Instructions for the task: Find the line containing "exact ⟨h1.trans (m.keepLine_cells" in the entries below. Restate it and each line after it, word for word, up to and including the line containing "rename_i g _".

Stored data entries:
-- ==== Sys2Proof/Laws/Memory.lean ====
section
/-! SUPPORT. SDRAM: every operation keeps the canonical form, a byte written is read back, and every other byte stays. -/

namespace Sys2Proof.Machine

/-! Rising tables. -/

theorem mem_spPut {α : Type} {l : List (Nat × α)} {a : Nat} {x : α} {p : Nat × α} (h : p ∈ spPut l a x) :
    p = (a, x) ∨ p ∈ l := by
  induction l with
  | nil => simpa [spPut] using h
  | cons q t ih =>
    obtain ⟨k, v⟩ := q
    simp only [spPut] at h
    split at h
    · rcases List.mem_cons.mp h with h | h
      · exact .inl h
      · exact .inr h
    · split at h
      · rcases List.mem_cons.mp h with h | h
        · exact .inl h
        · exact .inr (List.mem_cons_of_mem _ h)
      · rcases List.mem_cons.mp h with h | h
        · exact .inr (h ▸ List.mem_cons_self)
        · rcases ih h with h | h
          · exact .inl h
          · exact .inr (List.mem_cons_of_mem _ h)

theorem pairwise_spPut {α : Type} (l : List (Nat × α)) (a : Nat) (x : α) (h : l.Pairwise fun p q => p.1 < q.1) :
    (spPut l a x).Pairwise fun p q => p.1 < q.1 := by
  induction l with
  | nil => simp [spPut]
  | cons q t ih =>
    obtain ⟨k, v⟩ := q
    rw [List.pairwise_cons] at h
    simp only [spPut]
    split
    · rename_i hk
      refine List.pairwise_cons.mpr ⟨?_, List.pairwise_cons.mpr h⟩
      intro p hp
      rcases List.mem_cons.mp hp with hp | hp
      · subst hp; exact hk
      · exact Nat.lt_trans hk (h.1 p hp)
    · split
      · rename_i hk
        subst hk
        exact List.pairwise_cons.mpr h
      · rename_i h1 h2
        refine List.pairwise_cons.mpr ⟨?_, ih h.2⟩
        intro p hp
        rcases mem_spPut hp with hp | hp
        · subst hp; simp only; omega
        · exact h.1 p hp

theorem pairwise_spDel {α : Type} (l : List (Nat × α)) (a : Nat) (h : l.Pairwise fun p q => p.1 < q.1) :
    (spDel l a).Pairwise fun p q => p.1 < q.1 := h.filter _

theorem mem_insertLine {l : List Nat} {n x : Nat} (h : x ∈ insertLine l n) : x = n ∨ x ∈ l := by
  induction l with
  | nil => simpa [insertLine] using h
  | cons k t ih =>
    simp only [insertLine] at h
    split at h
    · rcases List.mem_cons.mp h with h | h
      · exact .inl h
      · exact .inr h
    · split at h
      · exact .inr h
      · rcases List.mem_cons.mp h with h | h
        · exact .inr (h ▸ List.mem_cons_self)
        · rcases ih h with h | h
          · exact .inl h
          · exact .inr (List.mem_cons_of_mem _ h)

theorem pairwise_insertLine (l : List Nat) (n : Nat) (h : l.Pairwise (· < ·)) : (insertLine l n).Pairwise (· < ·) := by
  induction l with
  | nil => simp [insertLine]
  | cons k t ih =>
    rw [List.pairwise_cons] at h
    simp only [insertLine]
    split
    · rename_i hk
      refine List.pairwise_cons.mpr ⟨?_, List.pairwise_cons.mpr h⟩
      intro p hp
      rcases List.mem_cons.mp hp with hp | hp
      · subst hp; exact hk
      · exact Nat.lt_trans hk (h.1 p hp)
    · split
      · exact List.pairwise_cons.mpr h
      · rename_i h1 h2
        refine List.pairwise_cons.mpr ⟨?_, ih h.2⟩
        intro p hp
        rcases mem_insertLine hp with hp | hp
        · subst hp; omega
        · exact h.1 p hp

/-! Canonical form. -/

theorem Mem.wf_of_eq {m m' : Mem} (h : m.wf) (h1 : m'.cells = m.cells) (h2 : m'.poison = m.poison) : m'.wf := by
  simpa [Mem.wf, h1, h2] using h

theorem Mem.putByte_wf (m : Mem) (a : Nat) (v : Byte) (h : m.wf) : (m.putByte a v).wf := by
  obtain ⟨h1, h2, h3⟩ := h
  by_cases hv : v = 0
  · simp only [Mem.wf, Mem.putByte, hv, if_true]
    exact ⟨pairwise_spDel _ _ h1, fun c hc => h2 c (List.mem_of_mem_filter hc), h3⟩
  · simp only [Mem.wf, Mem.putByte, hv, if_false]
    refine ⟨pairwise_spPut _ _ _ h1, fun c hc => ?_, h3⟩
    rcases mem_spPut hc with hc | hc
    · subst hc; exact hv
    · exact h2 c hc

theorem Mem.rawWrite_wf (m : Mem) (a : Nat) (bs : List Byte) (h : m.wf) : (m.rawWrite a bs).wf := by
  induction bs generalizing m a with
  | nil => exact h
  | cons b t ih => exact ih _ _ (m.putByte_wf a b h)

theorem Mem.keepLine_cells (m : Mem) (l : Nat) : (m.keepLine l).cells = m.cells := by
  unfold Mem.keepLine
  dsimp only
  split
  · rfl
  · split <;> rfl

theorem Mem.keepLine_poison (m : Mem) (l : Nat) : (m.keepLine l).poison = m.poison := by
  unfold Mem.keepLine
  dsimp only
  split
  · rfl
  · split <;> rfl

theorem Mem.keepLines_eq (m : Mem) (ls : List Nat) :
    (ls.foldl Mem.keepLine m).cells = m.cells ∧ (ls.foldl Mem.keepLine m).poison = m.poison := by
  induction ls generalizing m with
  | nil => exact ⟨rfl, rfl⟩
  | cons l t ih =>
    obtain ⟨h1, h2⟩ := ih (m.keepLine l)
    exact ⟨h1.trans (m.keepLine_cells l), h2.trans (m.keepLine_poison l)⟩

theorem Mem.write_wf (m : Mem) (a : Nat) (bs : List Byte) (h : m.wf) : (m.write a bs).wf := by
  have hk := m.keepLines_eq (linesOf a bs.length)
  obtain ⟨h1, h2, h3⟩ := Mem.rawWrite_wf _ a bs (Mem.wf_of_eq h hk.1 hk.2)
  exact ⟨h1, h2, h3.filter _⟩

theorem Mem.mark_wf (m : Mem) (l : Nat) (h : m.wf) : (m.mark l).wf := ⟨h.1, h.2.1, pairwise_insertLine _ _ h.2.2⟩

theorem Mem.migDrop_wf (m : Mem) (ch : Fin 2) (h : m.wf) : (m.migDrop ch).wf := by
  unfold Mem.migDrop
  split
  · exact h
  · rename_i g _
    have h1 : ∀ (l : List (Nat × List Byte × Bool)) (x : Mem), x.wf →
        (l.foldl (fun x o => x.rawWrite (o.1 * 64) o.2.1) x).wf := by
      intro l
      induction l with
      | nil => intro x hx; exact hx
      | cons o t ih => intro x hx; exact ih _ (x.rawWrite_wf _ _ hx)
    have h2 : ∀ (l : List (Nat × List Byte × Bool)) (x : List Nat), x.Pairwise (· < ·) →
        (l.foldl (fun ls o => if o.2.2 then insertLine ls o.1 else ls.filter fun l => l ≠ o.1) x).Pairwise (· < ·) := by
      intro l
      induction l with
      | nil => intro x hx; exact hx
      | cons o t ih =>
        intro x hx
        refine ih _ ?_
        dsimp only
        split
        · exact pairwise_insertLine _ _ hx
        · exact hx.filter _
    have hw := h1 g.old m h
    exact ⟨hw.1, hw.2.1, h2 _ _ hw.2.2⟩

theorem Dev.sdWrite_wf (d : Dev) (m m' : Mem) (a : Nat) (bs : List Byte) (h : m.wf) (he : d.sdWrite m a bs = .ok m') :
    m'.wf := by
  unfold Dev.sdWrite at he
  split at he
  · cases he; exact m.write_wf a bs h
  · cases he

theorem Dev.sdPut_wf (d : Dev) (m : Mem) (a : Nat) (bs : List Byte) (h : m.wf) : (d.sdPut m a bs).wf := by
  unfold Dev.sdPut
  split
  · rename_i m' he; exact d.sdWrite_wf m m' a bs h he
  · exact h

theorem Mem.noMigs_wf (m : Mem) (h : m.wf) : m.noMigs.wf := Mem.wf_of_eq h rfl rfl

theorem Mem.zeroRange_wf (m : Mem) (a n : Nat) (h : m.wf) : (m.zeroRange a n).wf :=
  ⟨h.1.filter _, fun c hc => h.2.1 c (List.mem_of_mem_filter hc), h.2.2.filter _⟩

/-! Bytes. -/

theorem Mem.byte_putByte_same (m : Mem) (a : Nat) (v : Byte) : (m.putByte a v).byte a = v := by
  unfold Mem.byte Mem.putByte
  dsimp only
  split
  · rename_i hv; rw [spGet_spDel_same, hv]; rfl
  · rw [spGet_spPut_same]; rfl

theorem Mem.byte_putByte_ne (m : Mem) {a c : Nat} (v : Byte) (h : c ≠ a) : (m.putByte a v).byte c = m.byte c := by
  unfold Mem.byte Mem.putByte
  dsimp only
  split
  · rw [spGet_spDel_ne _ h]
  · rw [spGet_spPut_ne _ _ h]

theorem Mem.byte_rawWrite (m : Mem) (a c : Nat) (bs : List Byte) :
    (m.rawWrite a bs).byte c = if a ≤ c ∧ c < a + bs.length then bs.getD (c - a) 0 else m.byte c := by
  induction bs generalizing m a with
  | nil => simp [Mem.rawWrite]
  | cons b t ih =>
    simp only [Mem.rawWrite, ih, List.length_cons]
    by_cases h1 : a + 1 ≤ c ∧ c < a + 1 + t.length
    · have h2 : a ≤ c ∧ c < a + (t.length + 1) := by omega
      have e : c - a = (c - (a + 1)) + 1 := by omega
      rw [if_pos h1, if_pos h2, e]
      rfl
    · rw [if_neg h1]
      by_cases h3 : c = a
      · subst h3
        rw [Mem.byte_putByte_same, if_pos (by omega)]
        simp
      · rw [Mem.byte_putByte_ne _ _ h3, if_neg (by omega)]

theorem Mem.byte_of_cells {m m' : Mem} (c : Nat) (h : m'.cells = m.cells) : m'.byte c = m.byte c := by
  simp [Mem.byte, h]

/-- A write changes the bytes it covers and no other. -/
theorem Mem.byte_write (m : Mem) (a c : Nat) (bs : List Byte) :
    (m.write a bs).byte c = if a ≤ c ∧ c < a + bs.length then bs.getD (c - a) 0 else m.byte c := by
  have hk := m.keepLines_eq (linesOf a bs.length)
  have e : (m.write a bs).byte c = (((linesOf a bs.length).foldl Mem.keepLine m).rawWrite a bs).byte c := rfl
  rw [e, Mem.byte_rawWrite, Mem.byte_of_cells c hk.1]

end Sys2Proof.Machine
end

--

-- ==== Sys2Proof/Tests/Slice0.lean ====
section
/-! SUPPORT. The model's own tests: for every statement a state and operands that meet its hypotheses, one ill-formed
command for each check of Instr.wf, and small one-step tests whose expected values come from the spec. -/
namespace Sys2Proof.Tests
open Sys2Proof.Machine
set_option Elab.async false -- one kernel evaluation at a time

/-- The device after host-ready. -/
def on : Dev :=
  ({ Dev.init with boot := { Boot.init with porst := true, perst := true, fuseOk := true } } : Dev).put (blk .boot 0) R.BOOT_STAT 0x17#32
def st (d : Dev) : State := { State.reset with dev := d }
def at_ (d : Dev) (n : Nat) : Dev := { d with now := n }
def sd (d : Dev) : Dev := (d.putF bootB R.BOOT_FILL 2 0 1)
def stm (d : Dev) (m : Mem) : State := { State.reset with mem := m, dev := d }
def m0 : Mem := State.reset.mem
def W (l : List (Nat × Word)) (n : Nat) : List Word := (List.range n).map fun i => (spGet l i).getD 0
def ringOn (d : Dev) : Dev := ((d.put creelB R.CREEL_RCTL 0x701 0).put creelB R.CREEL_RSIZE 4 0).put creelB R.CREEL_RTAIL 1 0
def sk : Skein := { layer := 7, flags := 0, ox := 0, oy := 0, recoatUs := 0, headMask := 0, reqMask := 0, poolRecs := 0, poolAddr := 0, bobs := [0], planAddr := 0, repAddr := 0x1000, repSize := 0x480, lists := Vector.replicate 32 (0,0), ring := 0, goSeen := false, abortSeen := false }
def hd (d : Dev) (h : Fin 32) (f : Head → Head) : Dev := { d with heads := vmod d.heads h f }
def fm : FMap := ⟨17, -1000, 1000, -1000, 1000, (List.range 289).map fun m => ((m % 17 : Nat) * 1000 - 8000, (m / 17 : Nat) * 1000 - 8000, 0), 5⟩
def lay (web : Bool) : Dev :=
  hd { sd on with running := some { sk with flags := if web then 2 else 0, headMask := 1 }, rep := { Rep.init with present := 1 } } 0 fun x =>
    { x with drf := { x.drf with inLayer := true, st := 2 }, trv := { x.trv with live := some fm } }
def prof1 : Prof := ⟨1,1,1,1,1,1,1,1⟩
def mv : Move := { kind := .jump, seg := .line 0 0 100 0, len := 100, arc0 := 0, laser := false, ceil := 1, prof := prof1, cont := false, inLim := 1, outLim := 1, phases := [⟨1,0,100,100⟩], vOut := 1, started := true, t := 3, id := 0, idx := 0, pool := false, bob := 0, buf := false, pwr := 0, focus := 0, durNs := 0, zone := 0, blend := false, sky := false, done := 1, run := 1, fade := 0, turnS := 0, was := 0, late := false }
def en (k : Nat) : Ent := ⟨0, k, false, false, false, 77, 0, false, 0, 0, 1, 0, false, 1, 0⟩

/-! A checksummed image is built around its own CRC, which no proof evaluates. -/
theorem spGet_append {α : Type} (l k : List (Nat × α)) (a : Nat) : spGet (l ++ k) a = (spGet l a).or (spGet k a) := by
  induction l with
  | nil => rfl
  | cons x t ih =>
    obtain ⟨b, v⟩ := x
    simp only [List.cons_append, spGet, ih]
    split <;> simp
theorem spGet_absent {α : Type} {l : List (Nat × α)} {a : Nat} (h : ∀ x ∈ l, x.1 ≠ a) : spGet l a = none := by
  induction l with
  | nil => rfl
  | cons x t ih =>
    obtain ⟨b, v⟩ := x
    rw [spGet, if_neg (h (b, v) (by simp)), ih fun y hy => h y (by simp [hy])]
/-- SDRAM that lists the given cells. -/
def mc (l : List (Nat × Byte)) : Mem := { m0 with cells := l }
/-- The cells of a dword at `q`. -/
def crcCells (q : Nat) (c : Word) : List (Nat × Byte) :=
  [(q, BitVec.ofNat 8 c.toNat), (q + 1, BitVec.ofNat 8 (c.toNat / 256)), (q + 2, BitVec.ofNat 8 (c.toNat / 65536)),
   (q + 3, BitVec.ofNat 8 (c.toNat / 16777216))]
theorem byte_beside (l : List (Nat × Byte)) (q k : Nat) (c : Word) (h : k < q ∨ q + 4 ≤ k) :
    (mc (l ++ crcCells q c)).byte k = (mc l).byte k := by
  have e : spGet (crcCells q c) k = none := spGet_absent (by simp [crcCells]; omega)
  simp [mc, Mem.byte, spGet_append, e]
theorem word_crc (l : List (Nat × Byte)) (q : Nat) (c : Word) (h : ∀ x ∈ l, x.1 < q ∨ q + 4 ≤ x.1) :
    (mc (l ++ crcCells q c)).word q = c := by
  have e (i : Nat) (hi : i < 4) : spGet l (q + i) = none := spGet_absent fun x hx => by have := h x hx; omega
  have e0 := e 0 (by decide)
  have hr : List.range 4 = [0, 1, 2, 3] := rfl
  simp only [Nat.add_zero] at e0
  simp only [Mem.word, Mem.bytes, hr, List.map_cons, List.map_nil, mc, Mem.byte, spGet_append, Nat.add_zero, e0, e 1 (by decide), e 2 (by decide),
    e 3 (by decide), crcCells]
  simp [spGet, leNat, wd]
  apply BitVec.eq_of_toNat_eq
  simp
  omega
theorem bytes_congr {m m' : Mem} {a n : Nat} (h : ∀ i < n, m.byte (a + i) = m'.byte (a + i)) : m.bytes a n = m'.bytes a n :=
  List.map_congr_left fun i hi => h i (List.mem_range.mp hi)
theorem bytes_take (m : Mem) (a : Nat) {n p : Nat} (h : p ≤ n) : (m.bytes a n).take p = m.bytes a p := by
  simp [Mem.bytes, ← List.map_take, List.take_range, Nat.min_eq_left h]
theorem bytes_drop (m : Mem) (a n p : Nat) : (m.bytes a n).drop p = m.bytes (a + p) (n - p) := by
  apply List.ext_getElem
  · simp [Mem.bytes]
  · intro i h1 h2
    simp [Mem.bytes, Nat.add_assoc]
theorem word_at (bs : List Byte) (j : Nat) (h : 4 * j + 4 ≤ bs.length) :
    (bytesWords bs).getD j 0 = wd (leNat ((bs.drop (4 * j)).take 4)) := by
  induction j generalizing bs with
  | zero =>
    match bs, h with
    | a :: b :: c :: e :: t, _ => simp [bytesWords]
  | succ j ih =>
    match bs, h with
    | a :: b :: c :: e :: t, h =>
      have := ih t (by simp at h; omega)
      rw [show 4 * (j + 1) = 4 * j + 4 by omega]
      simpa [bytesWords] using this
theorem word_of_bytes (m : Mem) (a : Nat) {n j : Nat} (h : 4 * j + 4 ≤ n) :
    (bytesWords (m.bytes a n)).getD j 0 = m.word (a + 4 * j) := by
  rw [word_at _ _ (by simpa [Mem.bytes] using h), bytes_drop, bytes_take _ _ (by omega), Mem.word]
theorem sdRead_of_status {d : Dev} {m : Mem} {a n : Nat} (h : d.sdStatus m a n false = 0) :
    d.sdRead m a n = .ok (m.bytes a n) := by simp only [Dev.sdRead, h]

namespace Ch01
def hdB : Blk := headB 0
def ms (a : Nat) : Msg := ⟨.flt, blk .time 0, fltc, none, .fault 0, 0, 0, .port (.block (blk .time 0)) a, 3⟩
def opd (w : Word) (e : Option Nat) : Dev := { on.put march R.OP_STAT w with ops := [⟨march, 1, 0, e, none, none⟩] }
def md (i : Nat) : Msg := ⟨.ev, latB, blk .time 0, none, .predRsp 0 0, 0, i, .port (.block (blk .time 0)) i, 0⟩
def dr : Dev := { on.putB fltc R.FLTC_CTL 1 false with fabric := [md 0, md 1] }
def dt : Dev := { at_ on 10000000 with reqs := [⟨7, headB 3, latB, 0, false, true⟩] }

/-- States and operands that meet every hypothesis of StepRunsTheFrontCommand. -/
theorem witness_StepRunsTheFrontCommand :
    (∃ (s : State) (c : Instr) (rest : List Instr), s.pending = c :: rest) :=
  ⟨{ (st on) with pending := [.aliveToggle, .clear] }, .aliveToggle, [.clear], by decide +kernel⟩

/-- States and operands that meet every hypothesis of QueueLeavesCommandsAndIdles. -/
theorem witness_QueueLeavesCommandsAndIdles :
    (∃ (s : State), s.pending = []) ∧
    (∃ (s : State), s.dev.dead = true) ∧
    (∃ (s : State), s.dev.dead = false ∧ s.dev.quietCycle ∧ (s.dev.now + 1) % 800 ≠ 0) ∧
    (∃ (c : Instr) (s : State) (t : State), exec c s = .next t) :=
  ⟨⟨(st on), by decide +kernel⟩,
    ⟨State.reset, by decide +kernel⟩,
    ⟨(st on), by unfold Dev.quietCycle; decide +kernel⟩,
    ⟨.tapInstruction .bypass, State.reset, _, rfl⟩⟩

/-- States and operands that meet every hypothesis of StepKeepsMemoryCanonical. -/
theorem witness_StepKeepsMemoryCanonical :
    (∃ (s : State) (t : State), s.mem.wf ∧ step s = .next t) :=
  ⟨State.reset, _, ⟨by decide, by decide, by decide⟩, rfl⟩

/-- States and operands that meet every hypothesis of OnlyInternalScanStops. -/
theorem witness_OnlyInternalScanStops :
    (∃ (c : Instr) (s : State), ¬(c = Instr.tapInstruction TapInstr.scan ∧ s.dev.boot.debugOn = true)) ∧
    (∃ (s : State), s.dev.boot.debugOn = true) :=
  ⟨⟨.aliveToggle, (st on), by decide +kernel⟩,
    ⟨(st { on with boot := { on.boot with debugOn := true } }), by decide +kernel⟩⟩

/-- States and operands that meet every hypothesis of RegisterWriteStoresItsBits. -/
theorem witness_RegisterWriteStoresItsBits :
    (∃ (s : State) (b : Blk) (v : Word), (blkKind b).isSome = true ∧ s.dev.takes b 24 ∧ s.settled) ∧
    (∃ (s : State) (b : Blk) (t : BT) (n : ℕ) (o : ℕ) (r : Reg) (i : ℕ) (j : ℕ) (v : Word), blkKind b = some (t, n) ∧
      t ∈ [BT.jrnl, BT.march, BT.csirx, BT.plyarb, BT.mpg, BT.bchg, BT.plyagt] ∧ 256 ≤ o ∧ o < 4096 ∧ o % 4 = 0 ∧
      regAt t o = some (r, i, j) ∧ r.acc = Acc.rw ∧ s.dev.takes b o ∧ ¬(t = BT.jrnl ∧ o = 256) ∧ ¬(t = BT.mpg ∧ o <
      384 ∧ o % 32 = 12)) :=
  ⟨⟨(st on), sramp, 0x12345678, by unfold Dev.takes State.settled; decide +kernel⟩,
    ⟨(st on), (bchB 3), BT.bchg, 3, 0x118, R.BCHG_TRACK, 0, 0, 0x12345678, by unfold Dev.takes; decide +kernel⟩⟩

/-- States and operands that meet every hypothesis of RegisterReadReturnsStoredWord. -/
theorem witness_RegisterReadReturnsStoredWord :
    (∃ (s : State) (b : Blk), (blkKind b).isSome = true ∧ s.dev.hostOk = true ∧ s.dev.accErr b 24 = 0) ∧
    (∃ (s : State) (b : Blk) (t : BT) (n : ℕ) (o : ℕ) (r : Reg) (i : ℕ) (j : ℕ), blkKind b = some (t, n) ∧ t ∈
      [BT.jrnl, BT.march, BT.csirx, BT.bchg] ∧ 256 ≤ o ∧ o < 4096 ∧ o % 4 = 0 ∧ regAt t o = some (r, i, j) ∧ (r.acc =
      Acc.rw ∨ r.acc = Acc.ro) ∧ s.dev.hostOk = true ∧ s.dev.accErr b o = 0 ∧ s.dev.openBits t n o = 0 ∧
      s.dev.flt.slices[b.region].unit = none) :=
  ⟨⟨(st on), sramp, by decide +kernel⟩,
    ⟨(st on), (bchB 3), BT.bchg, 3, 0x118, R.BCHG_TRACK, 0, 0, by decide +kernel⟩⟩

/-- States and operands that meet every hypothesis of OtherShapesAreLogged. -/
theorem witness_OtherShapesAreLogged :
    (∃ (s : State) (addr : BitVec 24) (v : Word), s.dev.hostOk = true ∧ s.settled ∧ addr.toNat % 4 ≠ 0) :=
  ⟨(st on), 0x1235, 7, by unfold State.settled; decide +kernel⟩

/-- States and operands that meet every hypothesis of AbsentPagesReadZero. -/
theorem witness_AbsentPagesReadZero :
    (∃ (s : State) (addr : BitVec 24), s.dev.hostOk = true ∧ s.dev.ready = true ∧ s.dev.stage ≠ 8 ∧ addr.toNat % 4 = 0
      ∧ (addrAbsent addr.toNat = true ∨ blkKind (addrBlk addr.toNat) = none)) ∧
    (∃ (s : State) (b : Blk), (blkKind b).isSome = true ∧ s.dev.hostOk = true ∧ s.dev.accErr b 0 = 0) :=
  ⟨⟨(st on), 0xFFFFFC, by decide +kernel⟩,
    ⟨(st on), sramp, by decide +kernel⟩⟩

==

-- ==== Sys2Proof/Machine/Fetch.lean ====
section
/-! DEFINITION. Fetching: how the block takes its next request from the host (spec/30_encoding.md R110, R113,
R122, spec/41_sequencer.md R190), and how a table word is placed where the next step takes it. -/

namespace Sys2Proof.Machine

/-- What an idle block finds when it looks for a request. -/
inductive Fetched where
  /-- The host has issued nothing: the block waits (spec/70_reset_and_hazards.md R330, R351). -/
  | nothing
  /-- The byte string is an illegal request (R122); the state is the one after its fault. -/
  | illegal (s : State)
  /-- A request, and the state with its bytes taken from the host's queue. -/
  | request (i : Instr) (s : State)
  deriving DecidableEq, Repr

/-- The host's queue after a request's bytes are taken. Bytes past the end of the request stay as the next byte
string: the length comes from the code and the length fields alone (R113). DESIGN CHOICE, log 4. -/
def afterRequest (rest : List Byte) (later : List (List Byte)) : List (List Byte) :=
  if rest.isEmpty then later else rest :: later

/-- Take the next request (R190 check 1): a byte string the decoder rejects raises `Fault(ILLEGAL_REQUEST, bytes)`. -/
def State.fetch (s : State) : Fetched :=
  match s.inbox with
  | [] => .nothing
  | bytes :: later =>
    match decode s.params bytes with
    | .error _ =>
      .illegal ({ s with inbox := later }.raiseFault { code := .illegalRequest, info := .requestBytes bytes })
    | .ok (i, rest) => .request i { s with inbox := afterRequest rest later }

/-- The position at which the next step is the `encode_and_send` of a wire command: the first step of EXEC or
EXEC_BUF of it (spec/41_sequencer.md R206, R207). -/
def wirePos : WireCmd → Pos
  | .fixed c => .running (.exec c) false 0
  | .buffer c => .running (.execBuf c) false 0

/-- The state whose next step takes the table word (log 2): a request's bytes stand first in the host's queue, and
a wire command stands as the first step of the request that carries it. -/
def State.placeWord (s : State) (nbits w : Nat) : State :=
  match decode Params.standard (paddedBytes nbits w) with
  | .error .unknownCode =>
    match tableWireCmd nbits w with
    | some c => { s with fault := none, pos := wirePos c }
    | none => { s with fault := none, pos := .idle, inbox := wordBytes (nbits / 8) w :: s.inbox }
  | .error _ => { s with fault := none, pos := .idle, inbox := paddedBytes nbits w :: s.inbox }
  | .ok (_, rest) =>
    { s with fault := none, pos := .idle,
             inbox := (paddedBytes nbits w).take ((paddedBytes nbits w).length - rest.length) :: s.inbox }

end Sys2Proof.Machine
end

Output of the task:
    exact ⟨h1.trans (m.keepLine_cells l), h2.trans (m.keepLine_poison l)⟩

theorem Mem.write_wf (m : Mem) (a : Nat) (bs : List Byte) (h : m.wf) : (m.write a bs).wf := by
  have hk := m.keepLines_eq (linesOf a bs.length)
  obtain ⟨h1, h2, h3⟩ := Mem.rawWrite_wf _ a bs (Mem.wf_of_eq h hk.1 hk.2)
  exact ⟨h1, h2, h3.filter _⟩

theorem Mem.mark_wf (m : Mem) (l : Nat) (h : m.wf) : (m.mark l).wf := ⟨h.1, h.2.1, pairwise_insertLine _ _ h.2.2⟩

theorem Mem.migDrop_wf (m : Mem) (ch : Fin 2) (h : m.wf) : (m.migDrop ch).wf := by
  unfold Mem.migDrop
  split
  · exact h
  · rename_i g _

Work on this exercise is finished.